** LISTED ENTRIES follows **

/-- R58, R115, R127, R128, R135, R136, R148, R157, R177: the estimator's and the modes' events. -/
def Obligations.EstimatorAndModeEventsStayInTheirLane : Prop :=
  (∀ (x : Side) (s : State), rd s.pk x.helm EST_STATUS.PHASE ≠ 0 →
    rd s.pk x.helm EST_STATUS.DEAD_RECKONING = 1 →
    rd s.pk x.helm EST_POSLOST.POS_LOST_FRAMES ≤ rd s.pk x.helm I_EST.DR_FRAMES →
    rd s.pk x.helm I_EST.INFLATED = 0 →
    ActsWithin (OnlyLane x) (.posReacquire x) s (fun q => rd q x.helm EST_STATUS.POS_REACQUIRE = 1 ∧ rd q x.helm EST_EVENT.POS_REACQUIRE = 1 ∧
      rd q x.helm I_EST.INFLATED = 1 ∧ q.lanes.get x = Lane.inflated (rd s.pk x.helm I_EST.T0) (s.pk.lanes.get x) ∧
      (q.lanes.get x).est = inflate (s.pk.lanes.get x).est)) ∧
  (∀ (x : Side) (s : State), rd s.pk x.helm I_EST.INFLATED = 1 →
    ActsNot (.posReacquire x) s) ∧
  (∀ (x : Side) (s : State), rd s.pk x.helm EST_STATUS.PHASE = 1 →
    rd s.pk x.helm I_EST.CONV_HELD = 1 →
    rd s.pk x.helm I_EST.CONV_SINCE + rd s.pk x.helm EST_CONV.CONV_HOLD * 1000000000 ≤ rd s.pk x.helm I_EST.T0 →
    ActsAndLogs (.convGained x) s x.helm [(x.helm, EST_STATUS.PHASE), (x.helm, EST_EVENT.CONV_GAINED), (x.helm, I_DIE.SEQ)]
      (fun q => rd q x.helm EST_STATUS.PHASE = 2 ∧ rd q x.helm EST_EVENT.CONV_GAINED = 1)) ∧
  (∀ (x : Side) (n : Nat) (s : State), n < 64 →
    rdI s.pk x.helm EST_SRC.STATE n = 2 →
    1 ≤ rdI s.pk x.helm CFL_SRC.KIND n →
    rdI s.pk x.helm CFL_SRC.KIND n ≤ 4 →
    rd s.pk x.helm EST_GATE.RETURN_RUN ≤ rdI s.pk x.helm I_EST.OK_RUN n →
    ActsAndLogs (.srcReturned x n) s x.helm [(x.helm, EST_SRC.STATE), (x.helm, EST_SRC.W_DYN), (x.helm, I_EST.OK_RUN), (x.helm, I_EST.REJ_HISTORY),
      (x.helm, EST_SRC.REJ64), (x.helm, EST_EVENT.SRC_RETURNED), (x.helm, I_DIE.SEQ)]
      (fun q => rdI q x.helm EST_SRC.STATE n = 1 ∧ rdI q x.helm EST_SRC.W_DYN n = 0x3D800000 ∧ rdI q x.helm I_EST.REJ_HISTORY n = 0 ∧
        rd q x.helm EST_EVENT.SRC_RETURNED = 1)) ∧
  (∀ (x : Side) (on : Bool) (s : State), running s.pk x.helm = true →
    ActsOn (.estFreeze x on) s [(x.helm, I_EST.FROZEN)] (fun q => rd q x.helm I_EST.FROZEN = b2n on)) ∧
  (∀ (x : Side) (s : State), running s.pk x.helm = true →
    ActsWithin (OnlyLane x) (.reinit x) s (fun q => rd q x.helm EST_STATUS.PHASE = 0 ∧ (q.lanes.get x).est = EstCore.zero ∧
      (q.lanes.get x).ring = [] ∧ (q.lanes.get x).replay = none)) ∧
  (∀ (x : Side) (s : State), running s.pk x.helm = true →
    rd s.pk x.helm EST_STATUS.PHASE ≠ 0 →
    ActsWithin (OnlyLane x) (.redatum x) s (fun q => rd q x.helm EST_DATUM_ID.COUNT = (rd s.pk x.helm EST_DATUM_ID.COUNT + 1) % 2 ^ EST_DATUM_ID.COUNT.w ∧
      rd q x.helm EST_STATUS.DATUM_FAR = 0 ∧ rd q x.helm EST_EVENT.REDATUM = 1 ∧
      rd q x.helm I_EST.DATUM_H = fsub (rd s.pk x.helm I_EST.DATUM_H) (vget (s.pk.lanes.get x).est.x 17) % 2 ^ 64 ∧
      (q.lanes.get x).est = (s.pk.lanes.get x).est.shifted (vget (s.pk.lanes.get x).est.x 0) (vget (s.pk.lanes.get x).est.x 1) (vget (s.pk.lanes.get x).est.x 17) true)) ∧
  (∀ (x : Side) (s : State), rd s.pk x.helm ASM_STATUS.WIND_LOST = 0 →
    fle (fmul (f32 s.pk x.helm ASM_WIND_HOLD.V 0) (fint 1000)) (fint (rd s.pk x.helm I_ASM.WIND_AGE)) = true →
    ActsWithin (OnlyLane x) (.windLost x) s (fun q => rd q x.helm ASM_STATUS.WIND_LOST = 1 ∧ rd q x.helm ASM_EVENT.WIND_LOST = 1 ∧
      (q.lanes.get x).wind = [0, 0, 0])) ∧
  (∀ (x : Side) (s : State), (modeOf s.pk x = 2 ∨ modeOf s.pk x = 3) →
    rd s.pk x.helm SP_STATUS.JOY_LOST = 0 →
    rd s.pk x.helm I_SP.JOY_AT + rd s.pk x.helm SP_CFG.JOY_TIMEOUT * 10000000 ≤ now s.pk x.helm →
    ActsWithin (OnlyLane x) (.joyLost x) s (fun q => rd q x.helm SP_STATUS.JOY_LOST = 1 ∧ rd q x.helm SP_EVENT.JOY_LOST = 1 ∧
      (q.lanes.get x).joy = [0, 0, 0])) ∧
  (∀ (x : Side) (s : State), modeOf s.pk x ≠ 2 →
    modeOf s.pk x ≠ 3 →
    ActsNot (.joyLost x) s) ∧
  (∀ (x : Side) (s : State), modeOf s.pk x = 5 →
    standsAtBoundary s.pk x = true →
    rd s.pk x.helm SP_STATUS.DWELLING = 1 →
    rd s.pk x.helm SP_STATUS.WP_INDEX + 1 < (s.pk.lanes.get x).waypoints.length →
    (s.pk.lanes.get x).waypoints.length ≤ 64 →
    rd s.pk x.helm I_SP.DWELL_AT + (wpAt (s.pk.lanes.get x).waypoints (rd s.pk x.helm SP_STATUS.WP_INDEX)).dwell * 1000000000 ≤ now s.pk x.helm →
    (s.pk.lanes.get x).ramp.h.reached epsH (now s.pk x.helm) = true →
    ActsWithin (OnlyLane x) (.waypointDwell x) s (fun q => rd q x.helm SP_STATUS.WP_INDEX = rd s.pk x.helm SP_STATUS.WP_INDEX + 1 ∧
      rd q x.helm SP_STATUS.DWELLING = 0 ∧ (q.lanes.get x).waypoints = (s.pk.lanes.get x).waypoints))

/-- R247, R248, R270, R274, R278: the bias-tee monitor, the reflectometer and harbour watch. SURR_CHANGED may be raised at the steward when
a measurement changes (spec/17, Table 17-2). -/
def Obligations.AntennaMonitorReflectometerAndHarbourWatch : Prop :=
  (∀ (x : Side) (cur : Nat) (k : Nat) (s : State), running s.pk x.bb = true →
    periodDue s.pk x.bb I_GNS.ANT_DUE 0 10000000 = true →
    rd s.pk x.bb GNS_ANT_CFG.BIAS_EN = 1 →
    rd s.pk x.bb I_GNS.BIAS_OFF = 0 →
    antClass s.pk x.bb cur = k →
    rd s.pk x.bb I_GNS.ANT_CLASS = k →
    rd s.pk x.bb I_GNS.ANT_RUN = 9 →
    ActsWithin OnlyRegsAndLog (.antMonitorSample x cur) s (fun q => rd q x.bb GNS_STATUS.ANT_STATE = k ∧
      rd q x.bb GNS_ANT_CURRENT.CURRENT = cur % 2 ^ GNS_ANT_CURRENT.CURRENT.w)) ∧
  (∀ (x : Side) (cur : Nat) (s : State), running s.pk x.bb = true →
    periodDue s.pk x.bb I_GNS.ANT_DUE 0 10000000 = true →
    rd s.pk x.bb GNS_ANT_CFG.BIAS_EN = 0 →
    ActsWithin OnlyRegsAndLog (.antMonitorSample x cur) s (fun q => rd q x.bb GNS_STATUS.ANT_STATE = 0)) ∧
  (∀ (x : Side) (s : State), running s.pk x.bb = true →
    rd s.pk x.bb I_GNS.BIAS_OFF = 1 →
    ActsOn (.antRetry x) s [(x.bb, I_GNS.BIAS_OFF), (x.bb, I_GNS.RETRYING), (x.bb, I_GNS.ANT_RUN), (x.bb, I_GNS.ANT_CLASS)]
      (fun q => rd q x.bb I_GNS.BIAS_OFF = 0 ∧ rd q x.bb I_GNS.RETRYING = 1)) ∧
  (∀ (x : Side) (s : State), rd s.pk x.bb I_GNS.OFF_AT + rd s.pk x.bb GNS_ANT_CFG.RETRY_S * 1000000000 ≤ now s.pk x.bb →
    rd s.pk x.bb I_GNS.BIAS_OFF = 1 →
    ActsOn (.antBiasRetry x) s [(x.bb, I_GNS.BIAS_OFF), (x.bb, I_GNS.RETRYING), (x.bb, I_GNS.ANT_RUN), (x.bb, I_GNS.ANT_CLASS)]
      (fun q => rd q x.bb I_GNS.BIAS_OFF = 0 ∧ rd q x.bb I_GNS.RETRYING = 1)) ∧
  (∀ (x : Side) (s : State), now s.pk x.bb < rd s.pk x.bb I_GNS.OFF_AT + rd s.pk x.bb GNS_ANT_CFG.RETRY_S * 1000000000 →
    ActsNot (.antBiasRetry x) s) ∧
  (∀ (x : Side) (s : State), running s.pk x.bb = true →
    reflectRefused s.pk x = false →
    ActsOn (.reflectStart x) s [(x.bb, GNS_STATUS.REFLECT_BUSY), (x.bb, I_GNS.REFLECT_AT), (x.bb, GNS_REFLECT_RESULT.VALID)]
      (fun q => rd q x.bb GNS_STATUS.REFLECT_BUSY = 1 ∧ rd q x.bb GNS_REFLECT_RESULT.VALID = 0)) ∧
  (∀ (x : Side) (s : State), reflectRefused s.pk x = true →
    ActsNot (.reflectStart x) s) ∧
  (∀ (x : Side) (rtPs : Nat) (s : State), rd s.pk x.bb GNS_STATUS.REFLECT_BUSY = 1 →
    rd s.pk x.bb I_GNS.REFLECT_AT + 100000000 ≤ now s.pk x.bb →
    ActsWithin OnlyRegsAndLog (.reflectDone x rtPs) s (fun q => rd q x.bb GNS_STATUS.REFLECT_BUSY = 0 ∧ rd q x.bb GNS_REFLECT_RESULT.VALID = 1 ∧
      rd q x.bb GNS_REFLECT_RESULT.PROPOSED = min (divRne (rtPs : Int) 200).toNat 20000 % 2 ^ GNS_REFLECT_RESULT.PROPOSED.w ∧
        rd q x.bb GNS_EVENT.REFLECT_DONE = 1)) ∧
  (∀ (x : Side) (s : State), rd s.pk x.bb I_GNS.WATCH = 1 →
    rd s.pk x.bb GNS_STATUS.STATE = 4 →
    rd s.pk x.bb I_GNS.WATCH_AT + rd s.pk x.bb GNS_HARBOUR.HW_INTERVAL * 60000000000 ≤ now s.pk x.bb →
    ActsAndLogs (.hwWake x) s x.bb [(x.bb, GNS_STATUS.STATE), (x.bb, I_GNS.WATCH_AT), (x.bb, GNS_EVENT.HW_WAKE), (x.bb, I_DIE.SEQ)]
      (fun q => rd q x.bb GNS_STATUS.STATE = 5 ∧ rd q x.bb GNS_EVENT.HW_WAKE = 1)) ∧
  (∀ (x : Side) (s : State), rd s.pk x.bb I_GNS.WATCH = 1 →
    rd s.pk x.bb GNS_STATUS.STATE = 5 →
    gnssSolution s.pk = true →
    ActsWithin (OnlyBaseband x) (.hwSleep x true) s (fun q => rd q x.bb GNS_STATUS.STATE = 4 ∧ rd q x.bb GNS_EVENT.HW_SLEEP = 1 ∧
      ∀ k ∈ List.range 160, chanState q x.bb k = 0 ∨ chanState q x.bb k = 4)) ∧
  (∀ (x : Side) (fresh : Bool) (s : State), rd s.pk x.bb I_GNS.WATCH = 1 →
    rd s.pk x.bb GNS_STATUS.STATE = 5 →
    rd s.pk x.bb I_GNS.WATCH_AT + rd s.pk x.bb GNS_HARBOUR.HW_WAKE_MAX * 1000000000 ≤ now s.pk x.bb →
    ActsWithin (OnlyBaseband x) (.hwSleep x fresh) s (fun q => rd q x.bb GNS_STATUS.STATE = 4 ∧ rd q x.bb GNS_EVENT.HW_SLEEP = 1)) ∧
  (∀ (x : Side) (fresh : Bool) (s : State), rd s.pk x.bb I_GNS.WATCH = 0 →
    ActsNot (.hwWake x) s ∧ ActsNot (.hwSleep x fresh) s)

/-- R250, R252, R253, R255, R272: the channels and the search. -/
def Obligations.ChannelsLoseRegainAndFreeTheirSignals : Prop :=
  (∀ (x : Side) (c pliMs cn0Ms : Nat) (s : State), c < 160 →
    gnsIdle s.pk x.bb = false →
    chanState s.pk x.bb c = 2 →
    (100 ≤ pliMs ∨ 1000 ≤ cn0Ms) →
    ActsWithin (OnlyBaseband x) (.lockLoss x ⟨c, pliMs, cn0Ms⟩) s (fun q => chanState q x.bb c = 3 ∧ rdI q x.bb GNS_CHAN.LOCK_TIME c = 0 ∧
      (∀ k ∈ List.range 160, k ≠ c → chanState q x.bb k = chanState s.pk x.bb k))) ∧
  (∀ (x : Side) (c pliMs cn0Ms : Nat) (s : State), gnsIdle s.pk x.bb = true ∨ chanState s.pk x.bb c ≠ 2 ∨ pliMs < 100 ∧ cn0Ms < 1000 →
    ActsNot (.lockLoss x ⟨c, pliMs, cn0Ms⟩) s) ∧
  (∀ (x : Side) (c : Nat) (s : State), c < 160 →
    chanState s.pk x.bb c = 3 →
    rdI s.pk x.bb I_CHAN.REACQ_AT c + rd s.pk x.bb GNS_TRACK_CFG.REACQ_S * 1000000000 ≤ now s.pk x.bb →
    ActsWithin (OnlyBaseband x) (.reacqTimeout x c) s (fun q => chanState q x.bb c = 0 ∧ chanSignal q x.bb c = (0, 0, 0))) ∧
  (∀ (x : Side) (c intervals : Nat) (s : State), c < 160 →
    chanState s.pk x.bb c = 2 →
    1 ≤ intervals →
    ActsOn (.cycleSlip x ⟨c, intervals⟩) s [(x.bb, I_CHAN.LOCK_AT), (x.bb, GNS_CHAN.SLIPS), (x.bb, GNS_SLIPS.V), (x.bb, GNS_CHAN.LOCK_TIME),
      (x.bb, I_CHAN.SLIP)]
      (fun q => rdI q x.bb GNS_CHAN.SLIPS c = (rdI s.pk x.bb GNS_CHAN.SLIPS c + 1) % 2 ^ 16 ∧
        rd q x.bb GNS_SLIPS.V = (rd s.pk x.bb GNS_SLIPS.V + 1) % 2 ^ 32 ∧
      rdI q x.bb GNS_CHAN.LOCK_TIME c = 0)) ∧
  (∀ (x : Side) (c : Nat) (s : State), c < 160 →
    gnsIdle s.pk x.bb = false →
    (chanState s.pk x.bb c = 1 ∨ chanState s.pk x.bb c = 3 ∧ reacqOver s.pk x.bb c = false) →
    ActsWithin (OnlyBaseband x) (.channelLocked x c) s (fun q => chanState q x.bb c = 2 ∧ (rd s.pk x.bb GNS_STATUS.STATE = 1 →
      rd q x.bb GNS_STATUS.STATE = 2) ∧ (rd s.pk x.bb GNS_STATUS.STATE = 3 →
      rd q x.bb GNS_STATUS.STATE = 2 ∧ rd q x.bb GNS_EVENT.SIGNALS_BACK = 1))) ∧
  (∀ (x : Side) (v : Nat × Nat × Nat) (c : Nat) (s : State), gnsIdle s.pk x.bb = false →
    rd s.pk x.bb GNS_STATUS.SEARCH_SUSPENDED = 0 →
    (s.pk.bbs.get x).verify = some v →
    (chansIn s.pk x.bb 0).head? = some c →
    ActsWithin (OnlyBaseband x) (.acqDwell x true) s (fun q => chanState q x.bb c = 1 ∧ rdI q x.bb GNS_CHAN.SYS c = v.1 % 2 ^ GNS_CHAN.SYS.w ∧
      rdI q x.bb GNS_CHAN.PRN c = v.2.1 % 2 ^ GNS_CHAN.PRN.w ∧ (q.bbs.get x).verify = none ∧
      rd q x.bb GNS_ACQ_HITS.V = (rd s.pk x.bb GNS_ACQ_HITS.V + 1) % 2 ^ 32)) ∧
  (∀ (x : Side) (v : Nat × Nat × Nat) (s : State), gnsIdle s.pk x.bb = false →
    rd s.pk x.bb GNS_STATUS.SEARCH_SUSPENDED = 0 →
    (s.pk.bbs.get x).verify = some v →
    Completes (.acqDwell x false) s (fun t => LedgerKept s t ∧ FieldsKept [(x.bb, GNS_STATUS.SEARCH_SUSPENDED)] s.pk t.pk ∧
      rd t.pk x.bb GNS_STATUS.SEARCH_SUSPENDED = (if rd s.pk x.bb GNS_SNAP_STATUS.SNAP_STATE = 1 then 1 else 0) ∧
        t.pk = { s.pk with regs := t.pk.regs, bbs := s.pk.bbs.set x { s.pk.bbs.get x with verify := none } })) ∧
  (∀ (x : Side) (v : (Nat × Nat × Nat) × Nat) (s : State), gnsIdle s.pk x.bb = false →
    rd s.pk x.bb GNS_STATUS.SEARCH_SUSPENDED = 0 →
    (s.pk.bbs.get x).verify = none →
    nextSearch s.pk x = some v →
    Completes (.acqDwell x true) s (fun t => LedgerKept s t ∧ FieldsKept [(x.bb, GNS_STATUS.SEARCH_SUSPENDED)] s.pk t.pk ∧
      rd t.pk x.bb GNS_STATUS.SEARCH_SUSPENDED = (if rd s.pk x.bb GNS_SNAP_STATUS.SNAP_STATE = 1 then 1 else 0) ∧
        t.pk = { s.pk with regs := t.pk.regs, bbs := s.pk.bbs.set x (t.pk.bbs.get x) } ∧
      (t.pk.bbs.get x).verify = some v.1)) ∧
  (∀ (x : Side) (y : Side) (signals : List (Nat × Nat × Nat)) (s : State), running s.pk x.bb = true →
    running s.pk y.helm = true →
    followed s.pk = y →
    reaches s.pk y.helm x.bb = true →
    ActsWithin (OnlyBaseband x) (.channelPlan x y signals) s (fun q =>
      (q.bbs.get x).plan = some ((formPlan s.pk y signals).filter (fun e => supported e.sys e.prn e.band)) ∧
      rd q x.bb GNS_NAV_ERR.V = (rd s.pk x.bb GNS_NAV_ERR.V + (signals.length - (signals.filter (fun e => supported e.1 e.2.1 e.2.2)).length)) % 2 ^ 32)) ∧
  (∀ (x : Side) (y : Side) (signals : List (Nat × Nat × Nat)) (s : State), followed s.pk ≠ y →
    ActsNot (.channelPlan x y signals) s)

** End of LISTED ENTRIES **

▸ GOAL OF THE EXERCISE
Set down again, word for word, the stretch of records from the line with "the search. -/" to the line with "(100 ≤ pliMs ∨ 1000 ≤ cn0Ms) →", both of those lines included.

▸ ANSWER SECTION
/-- R250, R252, R253, R255, R272: the channels and the search. -/
def Obligations.ChannelsLoseRegainAndFreeTheirSignals : Prop :=
  (∀ (x : Side) (c pliMs cn0Ms : Nat) (s : State), c < 160 →
    gnsIdle s.pk x.bb = false →
    chanState s.pk x.bb c = 2 →
    (100 ≤ pliMs ∨ 1000 ≤ cn0Ms) →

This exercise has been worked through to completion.